▶ _Exercise requirements_
All of the data needs to be reproduced with no alterations.

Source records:
[Start of Attachment]

/-- A Step over the prefix and a value of R69 signals the value and moves PC past both (R202). -/
theorem step_unimplementedExtended {s : State} {x : Byte} (hx : unimplementedExtendedValue x = true)
    (hprefix : s.byteAt s.pc = 0xCB) (hbyte : s.byteAt (s.pc + 1) = x) :
    step s = .next { s with pc := s.pc + 2, signal := some ⟨.extended, x⟩ } := by
  have hwindow : decode s.window = .ok (.unimplementedExtended x, [s.byteAt (s.pc + 2)]) := by
    rw [State.window, hprefix, hbyte, decode_unimplementedExtended hx]
  exact step_of_decode_window hwindow

/-- Over zero storage every Step signals 0x00 and leaves storage as it was, so the next Step does the same (R244). -/
theorem drive_over_zero_storage (n : Nat) (s : State) (hzero : ∀ x : Addr, s.byteAt x = 0x00) :
    ∃ r, drive .continueRun n s = .next r ∧ r.final.pc = s.pc + BitVec.ofNat 16 n ∧
      r.signals = List.replicate n (some ⟨.primary, 0x00⟩) := by
  induction n generalizing s with
  | zero => exact ⟨_, drive_zero _ s, (BitVec.add_zero s.pc).symm, rfl⟩
  | succ n ih =>
    have hstep := step_unimplementedPrimary (by decide) (hzero s.pc)
    obtain ⟨r, hr, hpc, hsignals⟩ := ih { s with pc := s.pc + 1, signal := some ⟨.primary, 0x00⟩ } hzero
    refine ⟨_, drive_goes_on hstep nofun hr, hpc.trans (add_one_add_ofNat s.pc n), ?_⟩
    rw [hsignals]
    rfl

/-! ### Loads of an immediate, increments and decrements, the push -/

/-- What the write of a 16-bit operand leaves as it was (R101, R122). -/
theorem setReg16_frame (s : State) (r : Reg16) (v : Addr) :
    Reg8Unchanged r.halves s (s.setReg16 r v) ∧ (r ≠ .sp → (s.setReg16 r v).sp = s.sp) ∧ (s.setReg16 r v).f = s.f ∧
      (s.setReg16 r v).pc = s.pc ∧ MemoryUnchanged [] s (s.setReg16 r v) ∧ OutputsUnchanged s (s.setReg16 r v) :=
  have frame := permits_setReg16 (s := s) (stores := []) r v
  ⟨frame.regs, State.setReg16_sp s r v, State.setReg16_f s r v, frame.pc rfl, frame.stores,
    State.setReg16_rotateVariant s r v, State.setReg16_signal s r v⟩

/-- What the write of a register and the flags leaves as it was (R120, R121). -/
theorem setReg8_flags_frame (s : State) (r : Reg8) (v : Byte) (f : Flags) :
    Reg8Unchanged [r] s { s.setReg8 r v with f := f } ∧ (s.setReg8 r v).sp = s.sp ∧ (s.setReg8 r v).pc = s.pc ∧
      MemoryUnchanged [] s { s.setReg8 r v with f := f } ∧ OutputsUnchanged s { s.setReg8 r v with f := f } :=
  have frame : TableEntry.Permits ⟨⟨.computed, .computed, .computed, .computed⟩, [r], [], false, false⟩ s
      { s.setReg8 r v with f := f } := permits_setReg8_flags v ⟨trivial, trivial, trivial, trivial⟩
  ⟨frame.regs, frame.sp rfl, frame.pc rfl, frame.stores, State.setReg8_rotateVariant s r v, State.setReg8_signal s r v⟩

/-- The sum and the two flags of `Inc8` (R123). -/
theorem inc8_spec (v : Byte) :
    (inc8 v).res.toNat = (v.toNat + 1) % 256 ∧ ((inc8 v).z = true ↔ v = 0xFF) ∧
      ((inc8 v).h = true ↔ v.toNat % 16 = 15) := by
  refine ⟨BitVec.toNat_add v 1, ?_, beq_iff_eq⟩
  rw [inc8, beq_iff_eq]
  constructor <;> intro h <;> bv_omega

/-- The difference and the two flags of `Dec8` (R123). -/
theorem dec8_spec (v : Byte) :
    (dec8 v).res.toNat = (v.toNat + 255) % 256 ∧ ((dec8 v).z = true ↔ v = 0x01) ∧
      ((dec8 v).h = true ↔ v.toNat % 16 = 0) := by
  refine ⟨?_, ?_, beq_iff_eq⟩
  · rw [dec8, BitVec.toNat_sub, Nat.add_comm]
    rfl
  · rw [dec8, beq_iff_eq]
    constructor <;> intro h <;> bv_omega

/-- The bytes of `LD r,n8`, `INC r` and `DEC r` have the register code in bits 5 to 3 (R65). -/
theorem runsAt_ldRN8 (r : Reg8) (n : Byte) : RunsAt (.ldRN8 r n) [inFieldY 0b00_000_110 r.code, n] := by
  cases r <;> exact runsAt_of_encode rfl rfl nofun
theorem runsAt_incR (r : Reg8) : RunsAt (.incR r) [inFieldY 0b00_000_100 r.code] := by
  cases r <;> exact runsAt_of_encode rfl rfl nofun
theorem runsAt_decR (r : Reg8) : RunsAt (.decR r) [inFieldY 0b00_000_101 r.code] := by
  cases r <;> exact runsAt_of_encode rfl rfl nofun

/-- The bytes of `LD rr,n16`, `INC rr` and `PUSH rr` have the register code in bits 5 and 4 (R65). -/
theorem runsAt_ldRRN16 (r : Reg16) (lo hi : Byte) :
    RunsAt (.ldRRN16 r (word16 lo hi)) [inFieldP 0b00_00_0001 r.code, lo, hi] := by
  have henc : encode (.ldRRN16 r (word16 lo hi)) =
      [inFieldP 0b00_00_0001 r.code, immLow (word16 lo hi), immHigh (word16 lo hi)] := by
    cases r <;> rfl
  rw [immLow_word16, immHigh_word16] at henc
  cases r <;> exact runsAt_of_encode henc rfl nofun
theorem runsAt_incRR (r : Reg16) : RunsAt (.incRR r) [inFieldP 0b00_00_0011 r.code] := by
  cases r <;> exact runsAt_of_encode rfl rfl nofun
theorem runsAt_pushRR (p : Pair) : RunsAt (.pushRR p) [inFieldP 0b11_00_0101 p.code] := by
  cases p <;> exact runsAt_of_encode rfl rfl nofun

[End of Attachment]

▶ _Exercise answer_
/-- A Step over the prefix and a value of R69 signals the value and moves PC past both (R202). -/
theorem step_unimplementedExtended {s : State} {x : Byte} (hx : unimplementedExtendedValue x = true)
    (hprefix : s.byteAt s.pc = 0xCB) (hbyte : s.byteAt (s.pc + 1) = x) :
    step s = .next { s with pc := s.pc + 2, signal := some ⟨.extended, x⟩ } := by
  have hwindow : decode s.window = .ok (.unimplementedExtended x, [s.byteAt (s.pc + 2)]) := by
    rw [State.window, hprefix, hbyte, decode_unimplementedExtended hx]
  exact step_of_decode_window hwindow

/-- Over zero storage every Step signals 0x00 and leaves storage as it was, so the next Step does the same (R244). -/
theorem drive_over_zero_storage (n : Nat) (s : State) (hzero : ∀ x : Addr, s.byteAt x = 0x00) :
    ∃ r, drive .continueRun n s = .next r ∧ r.final.pc = s.pc + BitVec.ofNat 16 n ∧
      r.signals = List.replicate n (some ⟨.primary, 0x00⟩) := by
  induction n generalizing s with
  | zero => exact ⟨_, drive_zero _ s, (BitVec.add_zero s.pc).symm, rfl⟩
  | succ n ih =>
    have hstep := step_unimplementedPrimary (by decide) (hzero s.pc)
    obtain ⟨r, hr, hpc, hsignals⟩ := ih { s with pc := s.pc + 1, signal := some ⟨.primary, 0x00⟩ } hzero
    refine ⟨_, drive_goes_on hstep nofun hr, hpc.trans (add_one_add_ofNat s.pc n), ?_⟩
    rw [hsignals]
    rfl

/-! ### Loads of an immediate, increments and decrements, the push -/

/-- What the write of a 16-bit operand leaves as it was (R101, R122). -/
theorem setReg16_frame (s : State) (r : Reg16) (v : Addr) :
    Reg8Unchanged r.halves s (s.setReg16 r v) ∧ (r ≠ .sp → (s.setReg16 r v).sp = s.sp) ∧ (s.setReg16 r v).f = s.f ∧
      (s.setReg16 r v).pc = s.pc ∧ MemoryUnchanged [] s (s.setReg16 r v) ∧ OutputsUnchanged s (s.setReg16 r v) :=
  have frame := permits_setReg16 (s := s) (stores := []) r v
  ⟨frame.regs, State.setReg16_sp s r v, State.setReg16_f s r v, frame.pc rfl, frame.stores,
    State.setReg16_rotateVariant s r v, State.setReg16_signal s r v⟩

/-- What the write of a register and the flags leaves as it was (R120, R121). -/
theorem setReg8_flags_frame (s : State) (r : Reg8) (v : Byte) (f : Flags) :
    Reg8Unchanged [r] s { s.setReg8 r v with f := f } ∧ (s.setReg8 r v).sp = s.sp ∧ (s.setReg8 r v).pc = s.pc ∧
      MemoryUnchanged [] s { s.setReg8 r v with f := f } ∧ OutputsUnchanged s { s.setReg8 r v with f := f } :=
  have frame : TableEntry.Permits ⟨⟨.computed, .computed, .computed, .computed⟩, [r], [], false, false⟩ s
      { s.setReg8 r v with f := f } := permits_setReg8_flags v ⟨trivial, trivial, trivial, trivial⟩
  ⟨frame.regs, frame.sp rfl, frame.pc rfl, frame.stores, State.setReg8_rotateVariant s r v, State.setReg8_signal s r v⟩

/-- The sum and the two flags of `Inc8` (R123). -/
theorem inc8_spec (v : Byte) :
    (inc8 v).res.toNat = (v.toNat + 1) % 256 ∧ ((inc8 v).z = true ↔ v = 0xFF) ∧
      ((inc8 v).h = true ↔ v.toNat % 16 = 15) := by
  refine ⟨BitVec.toNat_add v 1, ?_, beq_iff_eq⟩
  rw [inc8, beq_iff_eq]
  constructor <;> intro h <;> bv_omega

/-- The difference and the two flags of `Dec8` (R123). -/
theorem dec8_spec (v : Byte) :
    (dec8 v).res.toNat = (v.toNat + 255) % 256 ∧ ((dec8 v).z = true ↔ v = 0x01) ∧
      ((dec8 v).h = true ↔ v.toNat % 16 = 0) := by
  refine ⟨?_, ?_, beq_iff_eq⟩
  · rw [dec8, BitVec.toNat_sub, Nat.add_comm]
    rfl
  · rw [dec8, beq_iff_eq]
    constructor <;> intro h <;> bv_omega

/-- The bytes of `LD r,n8`, `INC r` and `DEC r` have the register code in bits 5 to 3 (R65). -/
theorem runsAt_ldRN8 (r : Reg8) (n : Byte) : RunsAt (.ldRN8 r n) [inFieldY 0b00_000_110 r.code, n] := by
  cases r <;> exact runsAt_of_encode rfl rfl nofun
theorem runsAt_incR (r : Reg8) : RunsAt (.incR r) [inFieldY 0b00_000_100 r.code] := by
  cases r <;> exact runsAt_of_encode rfl rfl nofun
theorem runsAt_decR (r : Reg8) : RunsAt (.decR r) [inFieldY 0b00_000_101 r.code] := by
  cases r <;> exact runsAt_of_encode rfl rfl nofun

/-- The bytes of `LD rr,n16`, `INC rr` and `PUSH rr` have the register code in bits 5 and 4 (R65). -/
theorem runsAt_ldRRN16 (r : Reg16) (lo hi : Byte) :
    RunsAt (.ldRRN16 r (word16 lo hi)) [inFieldP 0b00_00_0001 r.code, lo, hi] := by
  have henc : encode (.ldRRN16 r (word16 lo hi)) =
      [inFieldP 0b00_00_0001 r.code, immLow (word16 lo hi), immHigh (word16 lo hi)] := by
    cases r <;> rfl
  rw [immLow_word16, immHigh_word16] at henc
  cases r <;> exact runsAt_of_encode henc rfl nofun
theorem runsAt_incRR (r : Reg16) : RunsAt (.incRR r) [inFieldP 0b00_00_0011 r.code] := by
  cases r <;> exact runsAt_of_encode rfl rfl nofun
theorem runsAt_pushRR (p : Pair) : RunsAt (.pushRR p) [inFieldP 0b11_00_0101 p.code] := by
  cases p <;> exact runsAt_of_encode rfl rfl nofun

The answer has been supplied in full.